Respiratory Diseases: Facts, Stats, and Trends, In India
Respiratory disease or lung disease is a condition that negatively affects the functioning of the lungs, respiratory tract, or both. It is very common and prevalent in India.
Lung disease, Image Credit: Wikipedia
Global and National Extent
According to WHO, in India, deaths due to respiratory diseases account for 11% of total deaths in the country.
In every one lakh people, an estimated amount of 142 people die from lung disease.
The country bears 18% of the world population but 32% of the global burden of respiratory diseases.
Common Respiratory Diseases in India
The most common lung diseases that cause major health problems in India are:
● Chronic obstructive pulmonary disease (COPD)
This condition has been showing increasing trends in the country since the 1990s and the rates have surpassed Pulmonary tuberculosis in recent years. The cases have increased from 28 million in 1990 to 55.3 million in 2016.

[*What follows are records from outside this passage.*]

/-- atan2 in units of 0.01°, for arguments that are not both 0 (R130; log 14). -/
def atan2Centi (y x : Rat) : Int :=
  let ay := if y < 0 then -y else y
  let ax := if x < 0 then -x else x
  let base : Rat := if ay ≤ ax then atanRat (ay / ax) else ratPi / 2 - atanRat (ax / ay)
  let a := if x < 0 then ratPi - base else base
  let r := roundRat ((if y < 0 then -a else a) * 18000 / ratPi)
  if r = -18000 then 18000 else r

/-- Angle of a voltage to VA in 0.01° from their last crossings: negative where it lags (R130). -/
def angleOf (a b : Rat) (period : Rat) : Int :=
  let turn := (a - b) / period
  let frac := turn - (turn.num / turn.den : Int)
  let deg := if 1 / 2 < frac then frac - 1 else frac
  let r := roundRat (deg * 36000)
  if r = -18000 then 18000 else r

/-- Class of a cycle: some false positive, some true negative, none indeterminate (R131). -/
def sequenceOf (angB : Int) : Option Bool :=
  if -15000 ≤ angB ∧ angB ≤ -9000 then some false else if 9000 ≤ angB ∧ angB ≤ 15000 then some true else none

/-- The expected sequence is negative: SITE is an odd permutation (R131). -/
def expectNegative (s : State) (g : Group) : Bool :=
  if h : g.val < 8 then
    let m := (s.nrg.phmap[g.val]).site
    decide ((m[0].val + 1) % 3 ≠ m[1].val)
  else false

/-- The mean squares and powers of a due cycle. -/
def dueMeans (d : CycleDue) : CycleSums :=
  let w := d.sums.weight
  { d.sums with v2 := d.sums.v2.map (meanOf · w), i2 := d.sums.i2.map (meanOf · w), raw2 := d.sums.raw2.map (meanOf · w),
                ires2 := meanOf d.sums.ires2 w, p := d.sums.p.map (meanOf · w), q := d.sums.q.map (meanOf · w),
                sum2 := meanOf d.sums.sum2 w, vDc := meanOf d.sums.vDc w, iDc := meanOf d.sums.iDc w }

/-- Every phase current lies below THRESH; a DC outlet compares its mean current (R121, R122). -/
def creepOf (s : State) (g : Group) (m : CycleSums) : Bool :=
  let t : Rat := (s.nrg.creep : Rat) / 1000
  if dcGroup s g then decide (m.iDc * m.iDc < t * t)
  else decide (m.i2[0] < t * t) && decide (m.i2[1] < t * t) && decide (m.i2[2] < t * t)

/-- Power factor and current angle of a phase; where S is 0 the manual states no power factor, and
where P and Q are both 0 no angle: both are drawn (R130; log 17). -/
def pfPhi (p q s2 i2 : Rat) (s : State) : (Int × Int) × State :=
  let (pf, s) := if s2 = 0 then
      let (x, s) := drawNat s
      (signed 16 x, s)
    else
      let m : Int := roundSqrt (p * p / s2 * 100000000)
      (if p < 0 then -m else m, s)
  if i2 * 1000000 < 625 then ((pf, 0x7FFF), s)
  else if p = 0 ∧ q = 0 then
    let (x, s) := drawNat s
    ((pf, signed 16 x), s)
  else ((pf, atan2Centi q p), s)

/-- The counted crossing of VA that the last crossing of a voltage is measured from: the last one before it (R130). -/
def angleBase (d : CycleDue) (p : Fin 3) : Option Rat := d.base[p.val]

/-- The turn that an angle is measured in: the cycle's period, else VA's own interval, else the nominal period (R130, log 150). -/
def anglePeriod (d : CycleDue) (nominal : Rat) : Rat :=
  match d.period, d.cross[0], d.aCross1 with
  | some p, _, _ => p
  | none, some x, some y => x - y
  | none, _, _ => nominal

/-- An angle whose crossings are not both known is not stated by the manual and is drawn (log 17). -/
def angleOrFree (d : CycleDue) (p : Fin 3) (nominal : Rat) (s : State) : Int × State :=
  match d.cross[p.val] with
  | some y => (match angleBase d p with
    | some x => (angleOf x y (anglePeriod d nominal), s)
    | none =>
      let (v, s) := drawNat s
      (signed 16 v, s))
  | none =>
    let (v, s) := drawNat s
    (signed 16 v, s)

/-- The quantities of a cycle that has ended (R130, R133). FIXED_WINDOW stays 0 on a DC outlet, whose windows are always fixed (log 176). -/
def quantOf (g : Group) (d : CycleDue) (s : State) : Quant × State :=
  let m := dueMeans d
  let base : Quant := { gtcEnd := d.endTick, ticks := d.sums.ticks, creep := g.val < 8 && creepOf s g m,
                        v2 := m.v2, i2 := #v[m.i2[0], m.i2[1], m.i2[2]], pNet := m.p[0] + m.p[1] + m.p[2] }
  if dcGroup s g then
    ({ base with v := #v[roundRat (m.vDc * 1000), 0, 0], i := #v[roundRat (m.iDc * 1000), 0, 0, 0],
                 p := #v[roundRat (m.p[0] * 1000), 0, 0], pNet := m.p[0], ticks := d.sums.ticks }, s)
  else
    let vp (p : Fin 3) := m.v2[(pairOf s g p).val]
    let nominal : Rat := if s.adc.nomF60 then 64000 / 60 else 1280
    let (a, s) := pfPhi m.p[0] m.q[0] (vp 0 * m.i2[0]) m.i2[0] s
    let (b, s) := pfPhi m.p[1] m.q[1] (vp 1 * m.i2[1]) m.i2[1] s
    let (c, s) := pfPhi m.p[2] m.q[2] (vp 2 * m.i2[2]) m.i2[2] s
    let (angB, s) := angleOrFree d 1 nominal s
    let (angC, s) := angleOrFree d 2 nominal s
    ({ base with
        freq := match d.period with | some p => if d.fixed then 0 else (roundRat (64000 * 1000 / p)).toNat | none => 0
        freqValid := d.period.isSome && !d.fixed
        fixedWindow := d.fixed
        v := Vector.ofFn fun p => (roundSqrt (m.v2[p.val] * 1000000) : Int)
        i := Vector.ofFn fun p => (roundSqrt (m.i2[p.val] * 1000000) : Int)
        ires := roundSqrt (m.ires2 * 1000000000000)
        p := Vector.ofFn fun p => roundRat (m.p[p.val] * 1000)
        q := Vector.ofFn fun p => roundRat (m.q[p.val] * 1000)
        s := Vector.ofFn fun p => roundSqrt (vp p * m.i2[p.val] * 1000000)
        pf := #v[a.1, b.1, c.1], phi := #v[a.2, b.2, c.2], angB := angB, angC := angC }, s)
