-- ==== Sys2Proof/Machine/Host.lean ====
section
/-! DEFINITION. The host interface: ring set-up, doorbells, fetch, coalescing, the journal window and
the system class (chapters 02 and 03). -/

namespace Sys2Proof.Machine

/-- The host reaches the registers only while the PCIe link is up (R27, R67). -/
def hostAcc (act : State → State) (s : State) : State := if s.isReady 16 then act s else s

/-- What the PCI Express capability of function 0 states, by double word of the capability: maximum payload 256 bytes and no
function-level reset; the reset value of the maximum read request, 512 bytes; Gen 2, one lane, ASPM L1 and no L0s (R64; log 146). -/
def pciExpressCap (k : Fin 4) : Nat :=
  match k.val with
  | 0 => 0x10 + 2 * 2 ^ 16
  | 1 => 1
  | 2 => field 5 3 1 + field 12 3 2
  | _ => field 0 4 2 + field 4 6 1 + field 10 2 2

/-- What the MSI-X capability states: 32 vectors, the table at 0x800 and the pending bits at 0xC00 of BAR2; there is no MSI capability and
no interrupt pin (R64, R65; log 146). -/
def msixCap (k : Fin 3) : Nat :=
  match k.val with
  | 0 => 0x11 + 31 * 2 ^ 16
  | 1 => 0x802
  | _ => 0xC02

/-- What the configuration header of function 0 reads, by double word (R64, R65): vendor and device ID, class code, the two 32-bit
non-prefetchable memory BARs of 64 KiB and 4 KiB with every other BAR 0, subsystem vendor ID and subsystem ID by grade. The places
are those of PCI Express Base; the revision, the command and the capability pointer, for which the manual has no value, read 0 (log 146). -/
def pciHeader (k : Fin 16) (s : State) : Nat :=
  match k.val with
  | 0 => 0xA8081F7A
  | 2 => 0x118000 * 2 ^ 8
  | 4 => s.hif.bar0.toNat / 2 ^ 16 * 2 ^ 16
  | 6 => s.hif.bar2.toNat / 2 ^ 12 * 2 ^ 12
  | 11 => 0x1F7A + (if s.fuse.gradeX then 2 else 1) * 2 ^ 16
  | _ => 0

/-! ### Ring configuration (R68, R69) -/

/-- Ring number of R68 for HIF_ERR and the doorbell offsets of R69. -/
def ringNum : Ring → Nat
  | .sq n => n.val | .cq n => 16 + n.val | .evq => 32

/-- The completion or event ring. -/
def outRing (r : OutRing) (s : State) : OutQ :=
  match r with
  | .cq n => s.hif.cq[n.val]
  | .evq => s.hif.evq

/-- Replaces a completion or event ring. -/
def setOutRing (r : OutRing) (q : OutQ) (s : State) : State :=
  match r with
  | .cq n => { s with hif := { s.hif with cq := s.hif.cq.set n.val q } }
  | .evq => { s with hif := { s.hif with evq := q } }

/-- Value of HIF_SQn_CFG. -/
def Sq.cfgWord (q : Sq) : Nat :=
  flag 0 q.en + flag 1 q.prio + field 4 4 q.sizeLog2 + field 8 4 q.cq.val

/-- Value of HIF_CQn_CFG or HIF_EVQ_CFG. -/
def OutQ.cfgWord (q : OutQ) : Nat :=
  flag 0 q.en + flag 1 q.irqEn + field 4 4 q.sizeLog2 + field 8 5 q.vector.val +
  field 16 8 q.coalCount.toNat + field 24 8 q.coalTicks.toNat

/-- Bits that HIF_SQn_CFG and the other CFG registers hold; the rest is reserved (R17, R68). -/
def sqCfgBits : Nat := 0xFF3
def outCfgBits : Nat := 0xFFFF1FF3

/-- READY events of an enabled EVQ, one for each set bit in ascending order (R24). -/
def readySnapshot (s : State) : List Event × State :=
  (allFin 19).foldl (fun (acc : List Event × State) b =>
    if acc.2.isReady b.val then
      let (e, s) := produce 0x0F01 0xFF [BitVec.ofNat 8 b.val, 1] acc.2.gen.gtc acc.2
      (acc.1 ++ [e], s)
    else acc) ([], s)

/-- EN of EVQ goes from 0 to 1: READY events, then what is held (R24, R80). READY events of an earlier enable that were never
posted stay held behind the new ones (log 142). -/
def evqEnabled (s : State) : State :=
  let (es, s) := readySnapshot s
  drainEvents { s with hif := { s.hif with heldEv := es ++ s.hif.heldEv } }

/-- Sends the message of a ring whose count has been reached, or whose delay has passed (R79). -/
def coalesce (r : OutRing) (timeout : Bool) (s : State) : State :=
  let q := outRing r s
  let due := decide (max 1 q.coalCount.toNat ≤ q.unsignalled) ||
    (timeout && decide (q.firstTick + max 1 q.coalTicks.toNat ≤ s.now))
  if q.irqEn && decide (0 < q.unsignalled) && due then
    sendMsix q.vector (setOutRing r { q with unsignalled := 0 } s)
  else s

/-- A write to HIF_SQn_CFG (R68, R69). On an enabled ring a write that changes nothing is taken without CFG_REJECT (log 143). -/
def writeSqCfg (n : Fin 16) (v : Nat) (s : State) : State :=
  let q := s.hif.sq[n.val]
  let v := Nat.land v sqCfgBits
  let enNew := bitAt v 0
  let cq := Fin.ofNat 16 (bitsOf v 8 4)
  let size := bitsOf v 4 4
  let onlyEn := decide (v / 2 = q.cfgWord / 2)
  let rejected := (q.en && !onlyEn) || decide (size < 4 ∨ 12 < size) ||
    (!q.en && enNew && !(s.hif.cq[cq.val]).en)
  if rejected then raiseErr 1 n.val s
  else
    let q1 : Sq := { q with en := enNew, prio := bitAt v 1, sizeLog2 := size, cq := cq }
    let q2 : Sq := if enNew && !q.en then { q1 with head := 0, tail := 0 } else q1
    { s with hif := { s.hif with sq := s.hif.sq.set n.val q2 } }

/-- A write to HIF_CQn_CFG or HIF_EVQ_CFG (R68, R69). On an enabled ring a write that changes nothing is taken without CFG_REJECT
(log 143). -/
def writeOutCfg (r : OutRing) (v : Nat) (s : State) : State :=
  let q := outRing r s
  let v := Nat.land v outCfgBits
  let enNew := bitAt v 0
  let size := bitsOf v 4 4
  let onlyEn := decide (v / 2 = q.cfgWord / 2)
  let onlyIrq := decide (v - flag 1 (bitAt v 1) = q.cfgWord - flag 1 q.irqEn)
  let bound := match r with
    | .cq n => (allFin 16).any fun i => (s.hif.sq[i.val]).en && decide ((s.hif.sq[i.val]).cq = n)
    | .evq => false
  let rejected := (q.en && !onlyEn && !onlyIrq) || decide (size < 4 ∨ 12 < size) ||
    (q.en && !enNew && bound)
  let num := match r with | .cq n => 16 + n.val | .evq => 32
  if rejected then raiseErr 1 num s
  else
    let q1 : OutQ := { q with en := enNew, irqEn := bitAt v 1, sizeLog2 := size, vector := Fin.ofNat 32 (bitsOf v 8 5),
                              coalCount := BitVec.ofNat 8 (bitsOf v 16 8), coalTicks := BitVec.ofNat 8 (bitsOf v 24 8) }
    let up := enNew && !q.en
    let q2 : OutQ := if up then { q1 with head := 0, tail := 0, phase := true, unsignalled := 0 } else q1
    let s := setOutRing r q2 s
    match r with
    | .cq _ => coalesce r false s
    | .evq => if up then evqEnabled s else coalesce r false (if q.en && !enNew then unwaitEvents s else s)

/-- A write to one of the four registers of a ring; HEAD and TAIL are read only (R16, R68). -/
def writeRingReg (r : Ring) (g : RingReg) (v : W32) (s : State) : State :=
  match r, g with
  | .sq n, .cfg => writeSqCfg n v.toNat s
  | .cq n, .cfg => writeOutCfg (.cq n) v.toNat s
  | .evq, .cfg => writeOutCfg .evq v.toNat s
  | _, .index => s
  | .sq n, .baseLo =>
    let q := s.hif.sq[n.val]
    if q.en then raiseErr 1 n.val s
    else
      let b := BitVec.ofNat 64 (q.base.toNat / 2 ^ 32 * 2 ^ 32 + v.toNat / 4096 * 4096)
      { s with hif := { s.hif with sq := s.hif.sq.set n.val { q with base := b } } }
  | .sq n, .baseHi =>
    let q := s.hif.sq[n.val]
    if q.en then raiseErr 1 n.val s
    else
      let b := BitVec.ofNat 64 (v.toNat * 2 ^ 32 + q.base.toNat % 2 ^ 32)
      { s with hif := { s.hif with sq := s.hif.sq.set n.val { q with base := b } } }
  | r, .baseLo =>
    let o : OutRing := match r with | .cq n => .cq n | _ => .evq
    let q := outRing o s
    if q.en then raiseErr 1 (ringNum r) s
    else setOutRing o { q with base := BitVec.ofNat 64 (q.base.toNat / 2 ^ 32 * 2 ^ 32 + v.toNat / 4096 * 4096) } s
  | r, .baseHi =>
    let o : OutRing := match r with | .cq n => .cq n | _ => .evq
    let q := outRing o s
    if q.en then raiseErr 1 (ringNum r) s
    else setOutRing o { q with base := BitVec.ofNat 64 (v.toNat * 2 ^ 32 + q.base.toNat % 2 ^ 32) } s

/-- CFG value of a ring with EN as given and the rest unchanged. -/
def ringCfgWith (r : Ring) (en : Bool) (s : State) : W32 :=
  let w := match r with
    | .sq n => (s.hif.sq[n.val]).cfgWord
    | .cq n => (s.hif.cq[n.val]).cfgWord
    | .evq => s.hif.evq.cfgWord
  BitVec.ofNat 32 (w / 2 * 2 + b2n en)

/-- RING_CFG_WRITE (R68). -/
def execRingCfgWrite (r : Ring) (g : RingReg) (v : W32) (s : State) : Res :=
  .next (hostAcc (writeRingReg r g v) s)

/-- RING_ENABLE: a CFG write that sets EN alone (R69). -/
def execRingEnable (r : Ring) (s : State) : Res :=
  .next (hostAcc (fun s => writeRingReg r .cfg (ringCfgWith r true s) s) s)

/-- RING_DISABLE: a CFG write that clears EN alone (R69). -/
def execRingDisable (r : Ring) (s : State) : Res :=
  .next (hostAcc (fun s => writeRingReg r .cfg (ringCfgWith r false s) s) s)

/-! ### RUN and the reset of the host interface unit (R67, R68) -/

/-- Waiting descriptors that end with TIMEOUT when the host interface stops (R272, R337). -/
def endHostWaits (s : State) : State :=
  let ws := s.vlk.waits ++ s.upl.waits
  let s := { s with vlk := { s.vlk with waits := [] }, upl := { s.upl with waits := [] } }
  ws.foldl (fun s w => completeSeq w.1 .timeout 0 [] none s) s

/-- No completion is written any more for what is in flight (R67, R68). -/
def forgetCompletions (s : State) : State :=
  { s with hif := { s.hif with inflight := s.hif.inflight.map fun f => { f with noCq := true } } }

/-- RUN is set: fetch and posting begin (R68, R80). -/
def setRun (s : State) : State := drainEvents { s with hif := { s.hif with run := true } }

/-- RUN is cleared: every EN clears, reservations are dropped, what is in flight is journalled only,
an unwritten event returns to staging (R68, R474). -/
def clearRun (s : State) : State :=
  let s := unwaitEvents s
  endHostWaits (forgetCompletions { s with hif := { s.hif with
    run := false
    sq := s.hif.sq.map fun q => { q with en := false }
    cq := s.hif.cq.map fun q => { q with en := false, reserved := 0, waiting := [], failed := false }
    evq := { s.hif.evq with en := false } } })

/-- HIF_RUN_SET (R68). -/
def execHifRunSet (s : State) : Res := .next (hostAcc setRun s)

In spite of this condition being highly treatable, half a million Indians die every year due to the lack of awareness and underdiagnosis.
The main symptoms that get ignored are breathlessness and coughing as people associate that with old age.
Sometimes, the condition also gets mistaken for asthma due to its similar symptoms. One must note that Asthma causes acute attacks but the person still has a normal lung function while in case of COPD, the lung conditions deteriorate and if not treated adequately or effectively, it is very fatal.
Infants suffering from pneumonia, Image Credit: flickr
According to WHO, India had the second-highest number of deaths (127,000) in children under the age of 5 due to pneumonia in 2018. They are then followed by Pakistan (58,000), the Democratic Republic of Congo (40,000), and Ethiopia (32,000).
WHO claims that 1 in every 39 children are at risk.
Researchers also claim that one of the factors that were linked with these deaths was poverty which resulted in a lack of access to drinking water, inadequate health care, undernutrition, and excessive air pollution in India.
● Pulmonary tuberculosis (PTB)
According to WHO in 2018, the number of TB cases was estimated to be around 2.69 million that year. This means that every 199 out of 100,000 people in India suffer from this disease.
Uttar Pradesh contributes to 17% of the population but accounts for 20% of the total TB cases in India with around 420,000 reported cases.
One of the reasons for such high numbers is due to poverty as a large sum of the population cannot diagnosis, care, or treatment of prescribed drugs.
Currently, only the 1.5 million patients already under the Indian government’s care get free treatments for TB.
About 6% of adults and 2% of children India’s 1.31 billion population and accounts for 10-20% of the reported cases that are related to respiratory disease.
In 2015, there were approximately 358.2 million reported cases with 0.44 million deaths. Developing countries like India account for 80% of asthma deaths worldwide.
One of the major reasons for the increase in asthma cases is due to the heavy economic burden in a developing country. From the year 2012 to 2016, there has been a 43% increase in the prices in healthcare and treatment.